When Lennox Lewis got knocked out by Hasim Rockman, Lewis was brazen enough to call it a lucky punch. No mention of the right hand that grazed and glazed him only moments earlier. But on the last punch of the night, Lewis' back was too close to the ropes, and he was unable to move backwards enough to dodge the brunt of the force, as he did earlier. So instead of grazing him, Rockman engraved his name on Lewis' belt with better stamina and timely ring positioning.
But Lewis supporters and the man himself steadfastly chalked it up to a lucky shot. Even though Lewis was so far gone, it wouldn't have been a surprise to see a chalk outline from where he fell. Just cause he got rocked like a kick from a horse, doesn't mean a lucky horseshoe played any part.
The excuse got resurrected cause the wild underdog dogged a heavy favorite. Sometimes it makes no mention if the favorite showed up heavy, and the long-shot fought like a wild dog. But even years later when asked about the fight, Lewis still hung to the notion of a lucky punch when he said, if you play out in the rain long enough, you are going to get wet.
Not if you're expecting showers and brought your umbrella and coat. But if you were just expecting a day at the beach, then yeah, you're going to get wet. It wasn't bad luck, or no luck, Lewis just wasn't prepared.
Sometimes if a big dog gets put down by the big underdog, and they both come prepared, the public just got fooled. The name is big, but the game is small. Or the favorite is just plain small. Like Micheal Moore, who still holds bitterness towards George Foreman, claiming the old guy just got lucky.
Certainly beating Evander Holyfield (up until several years ago) is a great win for anyone. And Moore was more than a large betting favorite. And George was little more than a side-show after coming off a loss and an unimpressive win over a worn journeyman. Moore got lazy and overconfident and knocked out. His mental stamina ran out. He didn't run into a lucky punch.
Julio Cesar Chavez landed a legacy punch against Meldrick Taylor with 16 seconds left in the final round back in 1990. Was it lucky? No. More like Chavez was lucky Richard Steele stopped it when he did, or maybe Meldrick Taylor was lucky Richard Steele stopped it when he did. There were four seconds left, and one more punch, can be one too many. Regardless of where you come down on the stoppage, Taylor went down and Chavez's stature went way up.
Would that punch have been dismissed as lucky if it would have come one minute earlier? Or how about one round earlier? Probably not. It would have been credited to Chavez finally getting to Taylor. To discredit the blow as overblown luck is to discredit conditioning and stamina, both mental and physical. It is to discredit the final two championship rounds. Might as well just fight'em all to ten.

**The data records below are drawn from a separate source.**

-- ==== Sys2Proof/Decode.lean ====
section
/-! DEFINITION. Decoding and encoding of command words (30_encoding.md R93 to R95, R99 to R105): `decode` is total
and rejects by name; `encode` writes the word of a command from the same map. -/

namespace Sys2Proof

/-- The fields of a command word (R93). -/
structure Fields where
  op : BitVec 6
  iv : BitVec 1
  a : BitVec 7
  b : BitVec 8
  c : BitVec 10
  deriving DecidableEq, Repr

/-- Field extraction (R94): `OP = cmd[31:26]`, `IV = cmd[25]`, `A = cmd[24:18]`, `B = cmd[17:10]`, `C = cmd[9:0]`. -/
def fieldsOf (w : CmdWord) : Fields where
  op := w.extractLsb' 26 6
  iv := w.extractLsb' 25 1
  a := w.extractLsb' 18 7
  b := w.extractLsb' 10 8
  c := w.extractLsb' 0 10

/-- The word of a set of fields (R94): `(OP << 26) | (IV << 25) | (A << 18) | (B << 10) | C`. -/
def wordOf (f : Fields) : CmdWord :=
  f.op ++ f.iv ++ f.a ++ f.b ++ f.c

/-- Why a word is no command. Every reason raises the one fault `ILLEGAL_COMMAND` (R104). -/
inductive DecodeError where
  /-- `OP` is not in the opcode map (R100). -/
  | reservedOpcode
  /-- A field the format does not use is nonzero (R101). -/
  | reservedField
  /-- A count above 64 or a `CFGRD` selector above 8 (R102). -/
  | illegalValue
  deriving DecidableEq, Repr

/-- The end of every format's decoding: the unused fields must be 0 (R101), then the used ones in range (R102). -/
def checked (unusedZero : Bool) (i : Instr) : Except DecodeError Instr :=
  if unusedZero then (if WellFormed i then .ok i else .error .illegalValue) else .error .reservedField

/-- Format N: no field is used (R95). -/
def formatN (f : Fields) (i : Instr) : Except DecodeError Instr :=
  checked (f.iv == 0 && f.a == 0 && f.b == 0 && f.c == 0) i

/-- Formats L, X and P: `A` and `B` are used (R95). -/
def formatAB (f : Fields) (i : BitVec 7 → BitVec 8 → Instr) : Except DecodeError Instr :=
  checked (f.iv == 0 && f.c == 0) (i f.a f.b)

/-- Format LC: `A` is used (R95). -/
def formatA (f : Fields) (i : BitVec 7 → Instr) : Except DecodeError Instr :=
  checked (f.iv == 0 && f.b == 0 && f.c == 0) (i f.a)

/-- Format Q: `B` is used (R95). -/
def formatB (f : Fields) (i : BitVec 8 → Instr) : Except DecodeError Instr :=
  checked (f.iv == 0 && f.a == 0 && f.c == 0) (i f.b)

/-- Format I: `C` is used (R95). -/
def formatC (f : Fields) (i : BitVec 10 → Instr) : Except DecodeError Instr :=
  checked (f.iv == 0 && f.a == 0 && f.b == 0) (i f.c)

/-- Format U: `C` and `B` are used (R95). -/
def formatCB (f : Fields) (i : BitVec 10 → BitVec 8 → Instr) : Except DecodeError Instr :=
  checked (f.iv == 0 && f.a == 0) (i f.c f.b)

/-- Format G: `IV` and `C` are used (R95). -/
def formatG (f : Fields) (i : BitVec 1 → BitVec 10 → Instr) : Except DecodeError Instr :=
  checked (f.a == 0 && f.b == 0) (i f.iv f.c)

/-- The opcode map (R99) over the fields of a word; an `OP` not listed is reserved (R100). -/
def decodeFields (f : Fields) : Except DecodeError Instr :=
  match f.op.toNat with
  | 0x00 => formatN f .nop
  | 0x01 => formatAB f .pack32
  | 0x02 => formatAB f .unpack32
  | 0x03 => formatAB f .pack64
  | 0x04 => formatAB f .unpack64
  | 0x05 => formatA f .packf
  | 0x06 => formatA f .unpackf
  | 0x07 => formatAB f .extract
  | 0x08 => formatAB f .packi
  | 0x09 => formatB f .unpacki
  | 0x0A => formatC f .fvwr
  | 0x0B => formatC f .fvrd
  | 0x0C => formatC f .fwwr
  | 0x0D => formatC f .fwrd
  | 0x10 => formatC f .cget
  | 0x11 => formatC f .cset
  | 0x12 => formatCB f .cupd
  | 0x18 => formatN f .tick
  | 0x19 => formatN f .tcur
  | 0x1A => formatN f .trst
  | 0x20 => formatN f .spush
  | 0x21 => formatC f .sget
  | 0x22 => formatN f .sgetall
  | 0x23 => formatN f .sclr
  | 0x28 => formatN f .rwr
  | 0x29 => formatN f .rrd
  | 0x2A => formatN f .rfull
  | 0x2B => formatN f .rempty
  | 0x2C => formatN f .rsize
  | 0x30 => formatG f .arun
  | 0x3C => formatN f .stat
  | 0x3D => formatC f .cfgrd
  | _ => .error .reservedOpcode

/-- The decoder, total on every 32-bit word (R104, R105). -/
def decode (w : CmdWord) : Except DecodeError Instr := decodeFields (fieldsOf w)

/-- The fields of a command's word, unused fields 0 (R95, R99). -/
def encodeFields : Instr → Fields
  | .nop => ⟨0x00, 0, 0, 0, 0⟩
  | .pack32 n w => ⟨0x01, 0, n, w, 0⟩
  | .unpack32 n w => ⟨0x02, 0, n, w, 0⟩
  | .pack64 n w => ⟨0x03, 0, n, w, 0⟩
  | .unpack64 n w => ⟨0x04, 0, n, w, 0⟩
  | .packf n => ⟨0x05, 0, n, 0, 0⟩
  | .unpackf n => ⟨0x06, 0, n, 0, 0⟩
  | .extract off w => ⟨0x07, 0, off, w, 0⟩
  | .packi nv nw => ⟨0x08, 0, nv, nw, 0⟩
  | .unpacki nw => ⟨0x09, 0, 0, nw, 0⟩
  | .fvwr idx => ⟨0x0A, 0, 0, 0, idx⟩
  | .fvrd idx => ⟨0x0B, 0, 0, 0, idx⟩
  | .fwwr idx => ⟨0x0C, 0, 0, 0, idx⟩
  | .fwrd idx => ⟨0x0D, 0, 0, 0, idx⟩
  | .cget c => ⟨0x10, 0, 0, 0, c⟩
  | .cset c => ⟨0x11, 0, 0, 0, c⟩
  | .cupd c k => ⟨0x12, 0, 0, k, c⟩
  | .tick => ⟨0x18, 0, 0, 0, 0⟩
  | .tcur => ⟨0x19, 0, 0, 0, 0⟩
  | .trst => ⟨0x1A, 0, 0, 0, 0⟩
  | .spush => ⟨0x20, 0, 0, 0, 0⟩
  | .sget stage => ⟨0x21, 0, 0, 0, stage⟩
  | .sgetall => ⟨0x22, 0, 0, 0, 0⟩
  | .sclr => ⟨0x23, 0, 0, 0, 0⟩
  | .rwr => ⟨0x28, 0, 0, 0, 0⟩
  | .rrd => ⟨0x29, 0, 0, 0, 0⟩
  | .rfull => ⟨0x2A, 0, 0, 0, 0⟩
  | .rempty => ⟨0x2B, 0, 0, 0, 0⟩
  | .rsize => ⟨0x2C, 0, 0, 0, 0⟩
  | .arun iv a => ⟨0x30, iv, 0, 0, a⟩
  | .stat => ⟨0x3C, 0, 0, 0, 0⟩
  | .cfgrd sel => ⟨0x3D, 0, 0, 0, sel⟩

/-- The encoder: the command word of an instruction (R94, R99). -/
def encode (i : Instr) : CmdWord := wordOf (encodeFields i)

/-- The instruction the decoder reads from a word whose low `nbits` bits are those of `w`; a word is 32 bits, has no
byte order of its own (20_memory.md R74), and every bit above `nbits` is 0. -/
def decodeTableWord (nbits w : Nat) : Option Instr :=
  match decode (BitVec.ofNat 32 (w % 2 ^ nbits)) with
  | .ok i => some i
  | .error _ => none

end Sys2Proof
end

To be a fighter, is to be willing to fight like hell from bell to bell from 1 to 12 and .01 to 3:00.
Remember the two wild-punching aggressors who either open or close any show on sports-bloopers. You know the ones, they knock each other out with matching hooks only moments after the echo of the first bell. The defence for those two can't be calling it bad luck. The defense for those can just be called bad.
Even a boxer who awkwardly drops his head, and throws an looping overhead right (like Butterbean)to the exposed chin of an opponent and puts him out, is technically unsound, but not a lucky punch. Lucky or good matchmaking that he was in there with someone that crude is more accurate.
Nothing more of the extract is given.